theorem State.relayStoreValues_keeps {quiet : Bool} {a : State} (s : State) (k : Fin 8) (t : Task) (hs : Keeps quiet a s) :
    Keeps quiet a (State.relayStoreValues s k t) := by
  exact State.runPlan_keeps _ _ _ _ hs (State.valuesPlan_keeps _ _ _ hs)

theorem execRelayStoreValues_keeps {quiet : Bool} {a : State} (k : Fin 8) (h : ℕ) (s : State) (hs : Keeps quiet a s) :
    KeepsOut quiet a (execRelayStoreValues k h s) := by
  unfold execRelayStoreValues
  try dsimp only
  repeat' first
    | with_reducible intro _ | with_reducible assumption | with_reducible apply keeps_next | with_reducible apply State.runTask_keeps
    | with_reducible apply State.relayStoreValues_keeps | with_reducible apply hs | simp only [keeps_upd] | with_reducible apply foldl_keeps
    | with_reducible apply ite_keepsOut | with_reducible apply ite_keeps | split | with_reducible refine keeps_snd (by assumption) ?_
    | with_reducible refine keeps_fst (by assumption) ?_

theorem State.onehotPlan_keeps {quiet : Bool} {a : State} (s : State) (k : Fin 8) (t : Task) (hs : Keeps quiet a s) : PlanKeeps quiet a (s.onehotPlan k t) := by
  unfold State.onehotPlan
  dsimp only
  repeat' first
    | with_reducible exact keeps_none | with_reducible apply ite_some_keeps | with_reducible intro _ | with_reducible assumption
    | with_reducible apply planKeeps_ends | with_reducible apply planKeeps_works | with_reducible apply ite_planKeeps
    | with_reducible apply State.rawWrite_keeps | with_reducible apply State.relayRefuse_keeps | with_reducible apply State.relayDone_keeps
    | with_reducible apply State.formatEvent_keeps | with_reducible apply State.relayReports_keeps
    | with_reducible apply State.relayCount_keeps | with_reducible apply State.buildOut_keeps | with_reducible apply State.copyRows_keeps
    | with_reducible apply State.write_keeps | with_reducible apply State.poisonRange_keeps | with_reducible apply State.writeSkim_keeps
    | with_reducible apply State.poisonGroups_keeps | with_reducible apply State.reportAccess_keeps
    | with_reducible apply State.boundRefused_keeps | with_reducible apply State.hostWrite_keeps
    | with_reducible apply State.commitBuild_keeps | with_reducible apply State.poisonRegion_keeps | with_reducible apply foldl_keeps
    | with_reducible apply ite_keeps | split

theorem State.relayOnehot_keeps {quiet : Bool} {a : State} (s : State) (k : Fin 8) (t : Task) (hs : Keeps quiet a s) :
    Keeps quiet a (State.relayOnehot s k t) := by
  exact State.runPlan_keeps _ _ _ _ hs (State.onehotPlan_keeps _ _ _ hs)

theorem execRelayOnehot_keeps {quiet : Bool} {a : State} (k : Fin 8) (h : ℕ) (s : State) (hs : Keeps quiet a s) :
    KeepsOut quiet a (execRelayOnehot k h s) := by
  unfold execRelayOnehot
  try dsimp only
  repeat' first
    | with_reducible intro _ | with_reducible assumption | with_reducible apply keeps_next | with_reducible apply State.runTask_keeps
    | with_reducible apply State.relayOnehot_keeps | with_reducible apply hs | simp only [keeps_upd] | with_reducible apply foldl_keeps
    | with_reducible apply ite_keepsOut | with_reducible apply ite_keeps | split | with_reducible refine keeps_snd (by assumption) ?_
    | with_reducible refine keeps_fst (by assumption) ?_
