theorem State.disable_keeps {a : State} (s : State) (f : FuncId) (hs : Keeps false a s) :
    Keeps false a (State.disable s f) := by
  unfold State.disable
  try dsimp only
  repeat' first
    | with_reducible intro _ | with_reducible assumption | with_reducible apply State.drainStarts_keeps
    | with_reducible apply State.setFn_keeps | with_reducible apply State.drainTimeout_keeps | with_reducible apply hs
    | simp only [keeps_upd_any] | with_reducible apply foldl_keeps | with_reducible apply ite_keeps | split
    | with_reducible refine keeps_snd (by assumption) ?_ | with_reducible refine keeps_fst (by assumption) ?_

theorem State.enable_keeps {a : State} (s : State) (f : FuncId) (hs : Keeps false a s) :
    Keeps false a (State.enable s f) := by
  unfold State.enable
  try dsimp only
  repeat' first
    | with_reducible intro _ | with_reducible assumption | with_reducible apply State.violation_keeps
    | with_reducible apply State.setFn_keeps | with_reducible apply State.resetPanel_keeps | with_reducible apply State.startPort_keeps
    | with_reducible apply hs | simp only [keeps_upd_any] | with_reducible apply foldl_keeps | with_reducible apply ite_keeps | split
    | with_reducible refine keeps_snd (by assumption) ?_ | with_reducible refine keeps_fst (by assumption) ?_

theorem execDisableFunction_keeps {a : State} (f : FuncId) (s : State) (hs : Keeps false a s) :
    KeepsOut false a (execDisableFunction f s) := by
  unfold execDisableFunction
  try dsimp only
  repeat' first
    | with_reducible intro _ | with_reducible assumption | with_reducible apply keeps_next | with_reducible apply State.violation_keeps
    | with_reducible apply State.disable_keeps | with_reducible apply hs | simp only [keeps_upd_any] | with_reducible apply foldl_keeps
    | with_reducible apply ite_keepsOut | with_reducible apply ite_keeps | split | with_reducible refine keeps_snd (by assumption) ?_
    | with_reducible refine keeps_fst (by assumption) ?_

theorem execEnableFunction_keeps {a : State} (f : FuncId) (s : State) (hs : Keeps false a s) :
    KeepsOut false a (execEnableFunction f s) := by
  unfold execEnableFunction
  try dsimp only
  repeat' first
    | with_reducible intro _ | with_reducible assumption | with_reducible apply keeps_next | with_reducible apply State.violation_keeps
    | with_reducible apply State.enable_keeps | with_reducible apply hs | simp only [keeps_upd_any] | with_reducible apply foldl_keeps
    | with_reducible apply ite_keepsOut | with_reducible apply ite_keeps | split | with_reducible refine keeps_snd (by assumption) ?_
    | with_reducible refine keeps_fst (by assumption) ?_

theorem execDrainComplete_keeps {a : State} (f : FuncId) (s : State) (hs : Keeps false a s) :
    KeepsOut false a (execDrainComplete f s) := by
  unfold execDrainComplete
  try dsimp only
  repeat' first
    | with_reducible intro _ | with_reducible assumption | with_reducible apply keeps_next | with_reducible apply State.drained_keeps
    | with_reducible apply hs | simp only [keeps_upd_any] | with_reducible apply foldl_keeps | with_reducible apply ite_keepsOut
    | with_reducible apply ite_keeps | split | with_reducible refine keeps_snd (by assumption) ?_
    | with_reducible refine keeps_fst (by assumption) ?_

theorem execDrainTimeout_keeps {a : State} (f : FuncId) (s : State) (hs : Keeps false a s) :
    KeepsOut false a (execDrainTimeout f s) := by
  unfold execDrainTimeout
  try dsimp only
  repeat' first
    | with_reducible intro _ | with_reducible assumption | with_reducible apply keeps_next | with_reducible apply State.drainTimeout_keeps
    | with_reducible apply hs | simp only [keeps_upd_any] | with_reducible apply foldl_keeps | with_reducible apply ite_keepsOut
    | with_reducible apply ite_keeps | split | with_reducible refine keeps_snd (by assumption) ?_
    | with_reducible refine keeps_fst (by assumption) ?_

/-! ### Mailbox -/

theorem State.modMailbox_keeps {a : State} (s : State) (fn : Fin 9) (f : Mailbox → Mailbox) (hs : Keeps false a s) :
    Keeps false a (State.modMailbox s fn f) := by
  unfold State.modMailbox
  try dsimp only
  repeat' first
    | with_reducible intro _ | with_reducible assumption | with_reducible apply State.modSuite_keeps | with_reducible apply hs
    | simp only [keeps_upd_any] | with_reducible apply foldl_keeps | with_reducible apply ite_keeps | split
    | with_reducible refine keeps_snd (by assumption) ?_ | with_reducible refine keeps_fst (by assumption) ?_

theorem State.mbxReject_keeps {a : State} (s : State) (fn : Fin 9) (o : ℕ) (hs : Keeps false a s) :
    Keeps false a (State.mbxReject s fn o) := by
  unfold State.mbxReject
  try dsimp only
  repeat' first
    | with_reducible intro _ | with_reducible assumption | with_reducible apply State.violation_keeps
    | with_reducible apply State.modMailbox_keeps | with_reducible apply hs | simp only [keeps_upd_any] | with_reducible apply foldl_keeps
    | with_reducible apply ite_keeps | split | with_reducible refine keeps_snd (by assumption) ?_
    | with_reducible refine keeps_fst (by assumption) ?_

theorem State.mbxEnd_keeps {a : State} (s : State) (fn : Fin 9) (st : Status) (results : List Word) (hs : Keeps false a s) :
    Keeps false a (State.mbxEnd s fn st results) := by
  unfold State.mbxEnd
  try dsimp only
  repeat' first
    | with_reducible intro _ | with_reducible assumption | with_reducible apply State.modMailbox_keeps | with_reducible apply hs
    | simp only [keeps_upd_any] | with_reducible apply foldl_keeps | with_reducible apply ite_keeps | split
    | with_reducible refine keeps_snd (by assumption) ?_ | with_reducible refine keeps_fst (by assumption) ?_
• • •
● WHAT THE TASK ASKS:
With the first line being the one containing "with_reducible apply State.relayDone_keeps" and the last line the one containing "Keeps quiet a (State.relayOnehot", transcribe exactly the lines above that fall in that range.

● SOLUTION FOR THIS PROBLEM:
    | with_reducible apply State.rawWrite_keeps | with_reducible apply State.relayRefuse_keeps | with_reducible apply State.relayDone_keeps
    | with_reducible apply State.formatEvent_keeps | with_reducible apply State.relayReports_keeps
    | with_reducible apply State.relayCount_keeps | with_reducible apply State.buildOut_keeps | with_reducible apply State.copyRows_keeps
    | with_reducible apply State.write_keeps | with_reducible apply State.poisonRange_keeps | with_reducible apply State.writeSkim_keeps
    | with_reducible apply State.poisonGroups_keeps | with_reducible apply State.reportAccess_keeps
    | with_reducible apply State.boundRefused_keeps | with_reducible apply State.hostWrite_keeps
    | with_reducible apply State.commitBuild_keeps | with_reducible apply State.poisonRegion_keeps | with_reducible apply foldl_keeps
    | with_reducible apply ite_keeps | split

theorem State.relayOnehot_keeps {quiet : Bool} {a : State} (s : State) (k : Fin 8) (t : Task) (hs : Keeps quiet a s) :
    Keeps quiet a (State.relayOnehot s k t) := by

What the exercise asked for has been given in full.